- Task
Each line below must be written out exactly as shown.

=-=-=-=-=

/-- The accesses run in order; at an exception vstart names the element. -/
def vRunMem (io : CspIo) (s : Mach) (c len : Nat) (storeOp ff : Bool) (l : List VAcc) : HartOut :=
  let r := l.foldl (fun (r : Except (HartExc × Nat) Unit × Mach) a =>
    match r with
    | (.error e, s) => (.error e, s)
    | (.ok _, s) =>
      if storeOp then
        match hartStore io s c (xmode s c 2) a.addr (a.eew / 8) (vGet s c a.reg a.eew a.idx) with
        | (.error e, s) => (.error (e, a.el), s)
        | (.ok _, s) => (.ok (), s)
      else match hartLoad s c 1 (xmode s c 1) a.addr (a.eew / 8) with
        | (.error e, s) => (.error (e, a.el), s)
        | (.ok v, s) => (.ok (), vPut s c a.reg a.eew a.idx v)) (.ok (), s)
  match r with
  | (.ok _, s) => vDone s c len
  | (.error (e, i), s) =>
    if ff ∧ 0 < i then vDone (setCsr s c 0xC20 (BitVec.ofNat 64 i)) c len
    else .fail e (setCsr s c 0x008 (BitVec.ofNat 64 i))

/-- A vector load or store. -/
def vMem (io : CspIo) (s : Mach) (c w len : Nat) : HartOut :=
  let storeOp := decide (iOp w = 0x27)
  let wid := match iF3 w with | 0 => 8 | 5 => 16 | 6 => 32 | _ => 64
  let vd := iRd w
  let nf := w / 2 ^ 29 % 8 + 1
  let mop := w / 2 ^ 26 % 4
  let um := iRs2 w
  let base := getXr s c (iRs1 w)
  let t := csrOf s c 0xC21
  let ill : HartOut := .fail (excIllegal w) s
  let l8 := (lmul8 t).getD 8
  let sew := sewOf t
  if w / 2 ^ 28 % 2 = 1 then ill
  else if mop = 0 ∧ um = 8 then
    -- whole registers
    if w / 2 ^ 25 % 2 = 0 ∨ ¬(nf = 1 ∨ nf = 2 ∨ nf = 4 ∨ nf = 8) ∨ vd % nf ≠ 0 ∨ (storeOp ∧ wid ≠ 8) then ill
    else
      let n := nf * 256 / wid
      vRunMem io s c len storeOp false (((List.range n).filter (fun i => decide (vstartOf s c ≤ i))).map (fun i =>
        { el := i, reg := vd, idx := i, eew := wid, addr := add64 base (i * wid / 8) }))
  else if bit t 63 then ill
  else if mop = 0 ∧ um = 0x0B then
    if w / 2 ^ 25 % 2 = 0 ∨ nf ≠ 1 ∨ wid ≠ 8 then ill
    else vRunMem io s c len storeOp false (((List.range (ceilDiv (vlOf s c) 8)).filter (fun i => decide (vstartOf s c ≤ i))).map (fun i =>
      { el := i, reg := vd, idx := i, eew := 8, addr := add64 base i }))
  else if mop = 0 ∧ um ≠ 0 ∧ ¬(um = 0x10 ∧ storeOp = false) then ill
  else
    let idxed := decide (mop % 2 = 1)
    let eew := if idxed then sew else wid
    let m8 := if idxed then l8 else wid * l8 / sew
    let i8 := wid * l8 / sew
    if groupOk vd m8 = false ∨ 64 < nf * max 8 m8 ∨ 32 < vd + nf * groupRegs m8 ∨ (idxed ∧ groupOk um i8 = false) ∨
        (w / 2 ^ 25 % 2 = 0 ∧ vd = 0 ∧ storeOp = false) then ill
    else
      let stride := if mop = 2 then getXr s c um else nf * eew / 8
      let l := (vActive s c w).flatMap (fun i => (List.range nf).map (fun f =>
        let off := if idxed then vGet s c um wid i else i * stride
        { el := i, reg := vd + f * groupRegs m8, idx := i, eew := eew, addr := add64 base (off + f * eew / 8) : VAcc }))
      vRunMem io s c len storeOp (decide (mop = 0 ∧ um = 0x10)) l

/-! ### Arithmetic on elements -/

/-- Single-width integer instructions of OPIVV, OPIVX and OPIVI: `a` from vs2, `b` from vs1, x[rs1] or the immediate. -/
def vIntOp (f n a b : Nat) : Option Nat :=
  let m := 2 ^ n
  let k := b % n
  match f with
  | 0x00 => some ((a + b) % m)
  | 0x01 => some (a &&& (m - 1 - b % m))
  | 0x02 => some ((a + m - b % m) % m)
  | 0x03 => some ((b % m + m - a) % m)
  | 0x04 => some (min a (b % m))
  | 0x05 => some (if sext n a < sext n (b % m) then a else b % m)
  | 0x06 => some (max a (b % m))
  | 0x07 => some (if sext n a < sext n (b % m) then b % m else a)
  | 0x09 => some (a &&& b % m)
  | 0x0A => some (a ||| b % m)
  | 0x0B => some (a ^^^ b % m)
  | 0x14 => some (ror n a k)
  | 0x15 => some (rol n a k)
  | 0x25 => some (a * 2 ^ k % m)
  | 0x28 => some (a / 2 ^ k)
  | 0x29 => some (sra n a k)
  | _ => none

=-=-=-=-=

- Solution
/-- The accesses run in order; at an exception vstart names the element. -/
def vRunMem (io : CspIo) (s : Mach) (c len : Nat) (storeOp ff : Bool) (l : List VAcc) : HartOut :=
  let r := l.foldl (fun (r : Except (HartExc × Nat) Unit × Mach) a =>
    match r with
    | (.error e, s) => (.error e, s)
    | (.ok _, s) =>
      if storeOp then
        match hartStore io s c (xmode s c 2) a.addr (a.eew / 8) (vGet s c a.reg a.eew a.idx) with
        | (.error e, s) => (.error (e, a.el), s)
        | (.ok _, s) => (.ok (), s)
      else match hartLoad s c 1 (xmode s c 1) a.addr (a.eew / 8) with
        | (.error e, s) => (.error (e, a.el), s)
        | (.ok v, s) => (.ok (), vPut s c a.reg a.eew a.idx v)) (.ok (), s)
  match r with
  | (.ok _, s) => vDone s c len
  | (.error (e, i), s) =>
    if ff ∧ 0 < i then vDone (setCsr s c 0xC20 (BitVec.ofNat 64 i)) c len
    else .fail e (setCsr s c 0x008 (BitVec.ofNat 64 i))

/-- A vector load or store. -/
def vMem (io : CspIo) (s : Mach) (c w len : Nat) : HartOut :=
  let storeOp := decide (iOp w = 0x27)
  let wid := match iF3 w with | 0 => 8 | 5 => 16 | 6 => 32 | _ => 64
  let vd := iRd w
  let nf := w / 2 ^ 29 % 8 + 1
  let mop := w / 2 ^ 26 % 4
  let um := iRs2 w
  let base := getXr s c (iRs1 w)
  let t := csrOf s c 0xC21
  let ill : HartOut := .fail (excIllegal w) s
  let l8 := (lmul8 t).getD 8
  let sew := sewOf t
  if w / 2 ^ 28 % 2 = 1 then ill
  else if mop = 0 ∧ um = 8 then
    -- whole registers
    if w / 2 ^ 25 % 2 = 0 ∨ ¬(nf = 1 ∨ nf = 2 ∨ nf = 4 ∨ nf = 8) ∨ vd % nf ≠ 0 ∨ (storeOp ∧ wid ≠ 8) then ill
    else
      let n := nf * 256 / wid
      vRunMem io s c len storeOp false (((List.range n).filter (fun i => decide (vstartOf s c ≤ i))).map (fun i =>
        { el := i, reg := vd, idx := i, eew := wid, addr := add64 base (i * wid / 8) }))
  else if bit t 63 then ill
  else if mop = 0 ∧ um = 0x0B then
    if w / 2 ^ 25 % 2 = 0 ∨ nf ≠ 1 ∨ wid ≠ 8 then ill
    else vRunMem io s c len storeOp false (((List.range (ceilDiv (vlOf s c) 8)).filter (fun i => decide (vstartOf s c ≤ i))).map (fun i =>
      { el := i, reg := vd, idx := i, eew := 8, addr := add64 base i }))
  else if mop = 0 ∧ um ≠ 0 ∧ ¬(um = 0x10 ∧ storeOp = false) then ill
  else
    let idxed := decide (mop % 2 = 1)
    let eew := if idxed then sew else wid
    let m8 := if idxed then l8 else wid * l8 / sew
    let i8 := wid * l8 / sew
    if groupOk vd m8 = false ∨ 64 < nf * max 8 m8 ∨ 32 < vd + nf * groupRegs m8 ∨ (idxed ∧ groupOk um i8 = false) ∨
        (w / 2 ^ 25 % 2 = 0 ∧ vd = 0 ∧ storeOp = false) then ill
    else
      let stride := if mop = 2 then getXr s c um else nf * eew / 8
      let l := (vActive s c w).flatMap (fun i => (List.range nf).map (fun f =>
        let off := if idxed then vGet s c um wid i else i * stride
        { el := i, reg := vd + f * groupRegs m8, idx := i, eew := eew, addr := add64 base (off + f * eew / 8) : VAcc }))
      vRunMem io s c len storeOp (decide (mop = 0 ∧ um = 0x10)) l

/-! ### Arithmetic on elements -/

/-- Single-width integer instructions of OPIVV, OPIVX and OPIVI: `a` from vs2, `b` from vs1, x[rs1] or the immediate. -/
def vIntOp (f n a b : Nat) : Option Nat :=
  let m := 2 ^ n
  let k := b % n
  match f with
  | 0x00 => some ((a + b) % m)
  | 0x01 => some (a &&& (m - 1 - b % m))
  | 0x02 => some ((a + m - b % m) % m)
  | 0x03 => some ((b % m + m - a) % m)
  | 0x04 => some (min a (b % m))
  | 0x05 => some (if sext n a < sext n (b % m) then a else b % m)
  | 0x06 => some (max a (b % m))
  | 0x07 => some (if sext n a < sext n (b % m) then b % m else a)
  | 0x09 => some (a &&& b % m)
  | 0x0A => some (a ||| b % m)
  | 0x0B => some (a ^^^ b % m)
  | 0x14 => some (ror n a k)
  | 0x15 => some (rol n a k)
  | 0x25 => some (a * 2 ^ k % m)
  | 0x28 => some (a / 2 ^ k)
  | 0x29 => some (sra n a k)
  | _ => none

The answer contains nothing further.